HERE ARE a few strategies for trying not to judge others, practice forgiveness and work toward reconciliation in your relationships.
Never respond in the moment. Take a step back and ask yourself how you would like to be judged in the same situation.
Open up your ears and your heart to listen and hear what someone has to say. There is always another side to a story and it may differ from yours. That can be okay.
Engage in conversation. Find out how others are feeling. Try and understand why they responded as they did.
Can you make space for those with differing viewpoints and values, instead of labelling “others,” rather seeing the person underneath?
When you are having a hard time forgiving your partner or family member, don’t forget to ask yourself how long you’d like to stay angry with them. Hours? Days? Years? Now’s the perfect moment to seek reconciliation.
In the same way that you would treat your best friend with kindness, learn to look at yourself as a human who sometimes errs. Allow yourself not to have to be perfect and you will be happier.
Forgiveness goes hand in hand with gratitude for all that you have in your life. What are you grateful for?

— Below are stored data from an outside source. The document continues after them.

/-- The emitters of engine commands (R233, R250). -/
def emitters : List (Mods → Instr) :=
  [ .mmaEmit, .mmasEmit, .mloadEmit, .mclaimEmit, .mreleaseEmit, .mdrainEmit, .normEmit, .copyEmit, .chainEmit, .stashEmit,
    .restoreEmit, .convEmit, .fprintEmit, .dedupEmit, .xferEmit ]

end Sys2Proof.Machine

/-- An emitter forwards 2 x FWD CTLs of in1 and then sends c0 and c1 as the words of its command, one token a cycle on out0; the in0
token that starts it goes with the first (R18, R233). A hand-over header there is turned away (R244), which is the model's reading of an
emitter (log 22). -/
def Obligations.EmittersForwardAndSendTheirCommand : Prop :=
  ∀ op ∈ emitters, ∀ (s : State) (cx : Cx), CellReady s cx →
    let fwd := fieldNat (cx.x.cfg.const 2) 0 8
    let n := cx.x.rt.phase
    let last := 2 * fwd + 1
    let takes := if n = 0 then [0] else []
    let step (y : CellRt) : CellRt := { y with phase := if n = last then 0 else n + 1 }
    let word (w : W64) : Token := ⟨.ctl, w, false, .emit cx.c, 0, false⟩
    let handed := ∃ k, cx.head 0 = some k ∧ k.kind = .hdr ∧ k.pay = handHdr
    (handed → exec (op cx.m) s = .next (rejectAt s cx.r cx.c 0)) ∧
    (¬handed → n ≠ 0 ∨ (cx.head 0).isSome = true →
    (∀ c, n < 2 * fwd → refusesCtl cx 1 = false → cx.head 1 = some c →
      exec (op cx.m) s = .next (commit cx { takes := takes ++ [1], sends := [(0, c)], upd := step })) ∧
    (n = 2 * fwd → exec (op cx.m) s = .next (commit cx
      { takes := takes, sends := [(0, word (cx.x.cfg.const 0))], upd := step })) ∧
    (n = last → exec (op cx.m) s = .next (commit cx
      { takes := takes, sends := [(0, word (cx.x.cfg.const 1))], upd := step })))

namespace Sys2Proof.Machine

/-! All cells: markers, rejection, the firing itself, and frames. -/

/-- An element-wise form: its operands, the headers it accepts, and the type of the header it sends. -/
structure ElementForm where
  arity : Nat
  op : Mods → Instr
  accepts : Mods → W64 → Bool
  out : Mods → Nat

/-- A form whose links take headers of TYPE alone (R107). -/
def Claims.ofType (arity : Nat) (op : Mods → Instr) : ElementForm := ⟨arity, op, fun m => hdrOnly m.tyNat, fun m => m.tyNat⟩

/-- The element-wise forms of Tables 9.1, 9.2 and 9.4. FCMP and FCLASS send N64 (R118, R119). -/
def elementForms : List ElementForm :=
  (intForms.map fun e => Claims.ofType e.arity e.op) ++
  (floatForms.map fun e => ⟨e.arity, e.op, fun _ => hdrFloat, fun m => m.tyNat⟩) ++
  [ Claims.ofType 2 .div, Claims.ofType 2 .rem, Claims.ofType 3 .addc, Claims.ofType 3 .subb, Claims.ofType 1 .capofs,
    Claims.ofType 1 .capset, Claims.ofType 1 .capnar, Claims.ofType 1 .caprgt, Claims.ofType 1 .captag,
    ⟨2, .fcmp, fun _ => hdrFloat, fun _ => 8⟩, ⟨1, .fabs, fun _ => hdrFloat, fun m => m.tyNat⟩,
    ⟨1, .fneg, fun _ => hdrFloat, fun m => m.tyNat⟩, ⟨1, .fclass, fun m => hdrOnly m.tyNat, fun _ => 8⟩ ]

/-- A marker at every link input of an element-wise form leaves on every destination: EOR and EOT with payload 0, CTL and SWP with the
payload of the lowest link, HDR as the header of the output type. A void operand gives a void VAL and changes no register or flag.
Kinds that differ, and a head that a link refuses, are turned away: the cell stops, and the controller learns of it (R24,
R107). -/
def Claims.MarkersAndVoidsPassElementWiseForms : Prop :=
  ∀ f ∈ elementForms, ∀ (s : State) (cx : Cx) (os : List Operand) (k : Token) (ks : List Token), CellReady s cx → cx.rdstFree →
    let m := cx.m
    let ps := List.range f.arity
    let links := ps.filter cx.isLink
    let refused (p : Nat) : Bool := cx.refuses p markKinds (f.accepts m)
    ((∀ p ∈ ps, cx.bound p = true) → cx.operands ps = some os → cx.heads links = some (k :: ks) →
      (∀ p ∈ links, refused p = false) →
      (k.kind ≠ .val → (∀ x ∈ ks, x.kind = k.kind) →
        let sent : Token := match k.kind with
          | .hdr => .plain .hdr (BitVec.ofNat 64 (f.out m))
          | .ctl => .plain .ctl k.pay
          | .swp => .plain .swp k.pay
          | o => .plain o 0
        exec (f.op m) s = .next (commit cx { takes := links, sends := cx.toAll sent })) ∧
      (k.kind = .val → (∀ x ∈ ks, x.kind = .val) → (∃ x ∈ k :: ks, x.void = true) →
        exec (f.op m) s = .next (commit cx { takes := links, sends := cx.toAll .voidVal })) ∧
      (∀ p x, (p, x) ∈ links.zip (k :: ks) → x.kind ≠ k.kind → (∀ q y, (q, y) ∈ links.zip (k :: ks) → q < p → y.kind = k.kind) →
        exec (f.op m) s = .next (rejectAt s cx.r cx.c p))) ∧
    (∀ p ∈ links, refused p = true → (∀ q ∈ links, q < p → refused q = false) →
      exec (f.op m) s = .next (rejectAt s cx.r cx.c p))

/-- The forms that touch nothing outside their region but the islands' ports: neither memory nor a task, a die or a request. -/
def regionForms (m : Mods) : List Instr :=
  (intForms.map fun e => e.op m) ++ (floatForms.map fun e => e.op m) ++
  [.div m, .rem m, .addc m, .subb m, .affine m, .captag m, .ctr m, .fcmp m, .fabs m, .fneg m, .fclass m, .cvt m, .qnt m, .dqnt m,
   .hdrset m, .steer m, .merge m, .amerge m, .gate m, .repeatOp m, .drop m, .take m, .zip m, .split m, .mark m, .strip m,
   .voidOp m, .dup m, .red m, .scan m, .tswap m, .tdot m, .tbcast m, .rnd m, .add128 m, .perf m]

/-- A token turned away under R24 stops its cell and leaves a trap of ILLEGAL_OP that names the port with its controller; nothing is
consumed, and no other cell changes. A head of a kind that the form does not accept is turned away in the cell's turn, whatever
stands at its other ports and whatever the cell still owes (R24). -/
def Claims.RejectionStopsTheCellAndTellsTheController : Prop :=
  ∀ (s : State) (cx : Cx) (p : Nat), CellStands s cx →
    (∀ i ∈ regionForms cx.m, cx.wrongKind = some p → exec i s = .next (rejectAt s cx.r cx.c p)) ∧
    ∃ r, (rejectAt s cx.r cx.c p).region s.focus.die s.focus.rblk = some r ∧
      r.cellTraps = cx.r.cellTraps ++ [⟨cx.c, 0xFF00 + fcIllegal, some p⟩] ∧
      (r.cell cx.c).rt = { cx.x.rt with stopped := true } ∧ (∀ j, j ≠ cx.c → r.cell j = cx.r.cell j) ∧
      r.st = cx.r.st ∧ r.frozen = cx.r.frozen ∧ (rejectAt s cx.r cx.c p).mem = s.mem

end Sys2Proof.Machine

/-- A capability form with a fault fires nothing: K untagged gives CAP_TAG, CAPNAR and CAPRGT without the derive right CAP_RIGHTS,
and CAPNAR outside K's bounds CAP_BOUNDS. The region freezes, no cell changes, and a record is posted, in a scout as elsewhere
(R114). A token turned away under R24 stops its cell and leaves a trap of ILLEGAL_OP that names the port with its controller;
nothing is consumed, and no other cell changes. A head of a kind that the form does not accept is turned away in the cell's turn,
whatever stands at its other ports and whatever the cell still owes (R24). -/
def Obligations.RejectionsAndViolationsStop : Prop := Sys2Proof.Machine.Claims.CapabilityFaultsFreezeTheRegion ∧ Sys2Proof.Machine.Claims.RejectionStopsTheCellAndTellsTheController

namespace Sys2Proof.Machine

The more violence and ugliness you experience in your world, the more you have to give of yourself to “do good.” You can show others that there is a better way by providing hope and in reaching out to others with love.

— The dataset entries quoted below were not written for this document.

theorem AtHome.no_bad_chunk (h : AtHome s md oid o n a w) {u : State} (hbad : a / 64 ∉ u.bad) :
    (homeChunks a n).findIdx? (chunkFails u) = none := by
  rw [List.findIdx?_eq_none_iff]
  intro c hc
  obtain ⟨i, hi, rfl⟩ := List.mem_map.1 hc
  simp [chunkFails, h.same_granule (List.mem_range.1 hi), hbad]

/-- A synchronising read at home gives the bytes of memory, and leaves its translation cached. -/
theorem AtHome.syncRead_eq (h : AtHome s md oid o n a w) (hs : s.Unanswered) (hwants : s.wants = []) (hd : md.die < s.dies.length)
    (hbad : a / 64 ∉ s.bad) : ∃ u, syncRead s md oid o n w = (0, leNat (memReadN s.mem a n), u) ∧ Reads s u ∧
      CachedHome u md oid o n a w := by
  obtain ⟨hreads, hcached⟩ := h.translated hs hwants hd
  have hplan := h.plan_translated hs
  generalize (translate s md.die md.blk oid o w md.stash).2 = v at hreads hcached hplan
  have hdrop := Reads.bypass v { md with l1 := false } (homeChunks a n)
  refine ⟨_, ?_, hreads.trans hdrop, hcached.mono hdrop.keeps⟩
  rw [← hreads.tables.bad] at hbad
  rw [syncRead, rmwAt, hplan]
  dsimp only
  rw [needChunks_home, h.no_bad_chunk hbad, readChunks_bypassing _ rfl, hreads.tables.mem]

/-! Writing (R166, R169). -/

theorem xlates_of_sameDies {s t : State} (h : SameDies s t) (d : Nat) : (t.die d).xlates = (s.die d).xlates := by
  obtain ⟨l, q, hl⟩ := h d
  rw [hl]

/-- A byte written past the L1 leaves translations alone. -/
theorem writeChunk_keepsXlates (s : State) {md : Mode} (hl1 : md.l1 = false) (a : Nat) (b : Byte) :
    KeepsXlates s (writeChunk s md (.at a) b) := by
  have hwake (u : State) (hu : u.module = s.module) (hdies : u.dies = s.dies) : KeepsXlates s (wake u (a / 64)) := by
    refine .of_same ((tellPeers_same _ _).module.trans hu) fun d => ?_
    rw [xlates_of_sameDies (sameDies_wake u _), State.die, State.die, hdies]
  simp only [writeChunk, hl1, Bool.false_eq_true, if_false]
  split
  · exact hwake _ rfl rfl
  · exact hwake _ rfl rfl

theorem writeChunks_keepsXlates (s : State) {md : Mode} (hl1 : md.l1 = false) (a : Nat) (bs : List Byte) :
    KeepsXlates s (writeChunks s md (homeChunks a bs.length) bs) := by
  induction bs generalizing s a with
  | nil => exact .of_same rfl fun _ => rfl
  | cons b bs ih =>
    rw [List.length_cons, homeChunks_succ, writeChunks]
    exact (writeChunk_keepsXlates s hl1 a b).trans (ih _ _)

/-- A synchronising write at home whose translation is cached writes its bytes. -/
theorem CachedHome.syncWrite_eq (h : CachedHome s md oid o n a true) (hs : s.Unanswered) (task v : Nat) :
    (syncWrite s md task oid o n v).mem = memWriteN s.mem a (natLe n v) ∧ SameRequests s (syncWrite s md task oid o n v) ∧
      KeepsXlates s (syncWrite s md task oid o n v) := by
  generalize hbs : natLe n v = bs
  have hlen : bs.length = n := by rw [← hbs, natLe_length]
  have hplan := h.plan_translated hs
  rw [h.translate_eq, ← hlen] at hplan
  obtain ⟨hsame, -, hmem⟩ := writeChunks_home s { md with l1 := false } a bs
  have hkeeps := writeChunks_keepsXlates s (md := { md with l1 := false }) rfl a bs
  generalize hw : writeChunks s { md with l1 := false } (homeChunks a bs.length) bs = x at hsame hmem hkeeps
  have htagged : SameRequests x (syncTags x task (homeChunks a bs.length)) := ⟨rfl, rfl, rfl, rfl, rfl, rfl⟩
  have htables : KeepsXlates x (syncTags x task (homeChunks a bs.length)) := .of_same rfl fun _ => rfl
  have hdrop := Reads.bypass (syncTags x task (homeChunks a bs.length)) { md with l1 := false } (homeChunks a bs.length)
  have heq : syncWrite s md task oid o n v =
      bypass (syncTags x task (homeChunks a bs.length)) { md with l1 := false } (homeChunks a bs.length) := by
    rw [syncWrite, syncStoreAt, hbs, hplan]
    dsimp only
    rw [hw]
  rw [heq]
  exact ⟨hdrop.tables.mem.trans hmem, (hsame.trans htagged).trans hdrop.requests, (hkeeps.trans htables).trans hdrop.keeps⟩

end

/-! Numbers in memory (R62). -/

/-- A number written is read back. -/
theorem leNat_memReadN_written {m : List Host.Cell} (hm : Memory.wf m = true) (a n : Nat) {v : Nat} (hv : v < 256 ^ n) :
    leNat (memReadN (memWriteN m a (natLe n v)) a n) = v := by
  have hread := memReadN_memWriteN hm a (natLe n v)
  rw [natLe_length] at hread
  rw [hread, leNat_natLe, Nat.mod_eq_of_lt hv]

/-- Bytes beside those written read as before. -/
theorem memReadN_memWriteN_apart (m : List Host.Cell) {a b n : Nat} {bs : List Byte} (h : b + n ≤ a ∨ a + bs.length ≤ b) :
    memReadN (memWriteN m a bs) b n = memReadN m b n := by
  rw [memReadN_eq_map, memReadN_eq_map]
  refine List.map_congr_left fun i hi => ?_
  have := List.mem_range.1 hi
  exact memRead_memWriteN_other _ _ _ _ (by omega)

end Sys2Proof.Machine
end

section
/-! SUPPORT. Future forms at home: what each does behind the read of its word, and the faults of a request found at its tile. -/

namespace Sys2Proof.Machine

/-! Fields of a future word (Table 12.2). -/

theorem mkFuture_lt {st : Nat} (h : st < 4) (wait cur : Nat) : mkFuture st wait cur < 256 ^ 8 := by
  unfold mkFuture
  have := Nat.min_le_right wait (2 ^ 22 - 1)
  have := Nat.mod_lt cur (show 0 < 2 ^ 40 by decide)
  omega

theorem futCursor_lt (w : Nat) : futCursor w < 256 ^ 8 :=
  (Nat.mod_lt _ (by decide)).trans (by decide)

/-! Faults of a request (R292, R300). -/

theorem flush_reqs (s : State) (who : Focus) : (s.flush who).reqs = s.reqs := by
  have hsend (p : Put) (t : State) : (t.sendPut who p).reqs = t.reqs := (sendFlits_same _ _).reqs
  have hfold (ps : List Put) (t : State) : (ps.foldl (State.sendPut who) t).reqs = t.reqs := by
    induction ps generalizing t with
    | nil => rfl
    | cons p ps ih => exact (ih _).trans (hsend p t)
  exact hfold _ _

theorem settle_reqs {s t : State} (hs : s.asking s.focus = false) (ht : t.wants = []) : (settle s t).reqs = t.reqs := by
  unfold settle
  rw [if_neg (by simp [hs]), if_neg (by simp [ht])]
  split
  · rfl
  · exact flush_reqs t s.focus

theorem awaitWrites_regions (n : Nat) (s : State) : (awaitWrites n s).regions = s.regions := by
  unfold awaitWrites
  split <;> rfl

theorem awaitWrites_req_none {n : Nat} {s : State} (m : Nat) (h : s.req n = none) : (awaitWrites m s).req n = none := by
  have hids : ∀ x ∈ s.reqs, x.id ≠ n := by simpa [State.req] using h
  unfold awaitWrites
  split
  · rw [State.req, List.find?_eq_none]
    intro y hy
    obtain ⟨x, hx, rfl⟩ := List.mem_map.1 hy
    have := hids x hx
    dsimp only
    split
    · split <;> simpa using this
    · simpa using this
  · exact h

Real forgiveness is refusing to hold onto your ill will even when that’s extremely difficult to do. Letting go of the grudges and resentments, the righteous indignation, the ill will and your need to punish the other person for their actions frees up your energy to move on, past the pain. This empowers you and allows you to heal. The past is behind you and can’t be changed, but you can create a better future. Life is short and you never know what tomorrow may bring. Do you really want to go to bed angry or close the door without trying to work things out? Now as the holidays are at your doorstep, are there people who you want to reach out to, relationships that you want to work on and a hand that you want to extend to bring important people back into your life? If so, decide what you want your relationships to look like and then work at achieving that vision.
The writer is a licensed clinical psychologist in private practice in Ra’anana, and author of Life’s Journey: Exploring Relationships – Resolving Conflicts. She has written about psychology in The Jerusalem Post since 2000.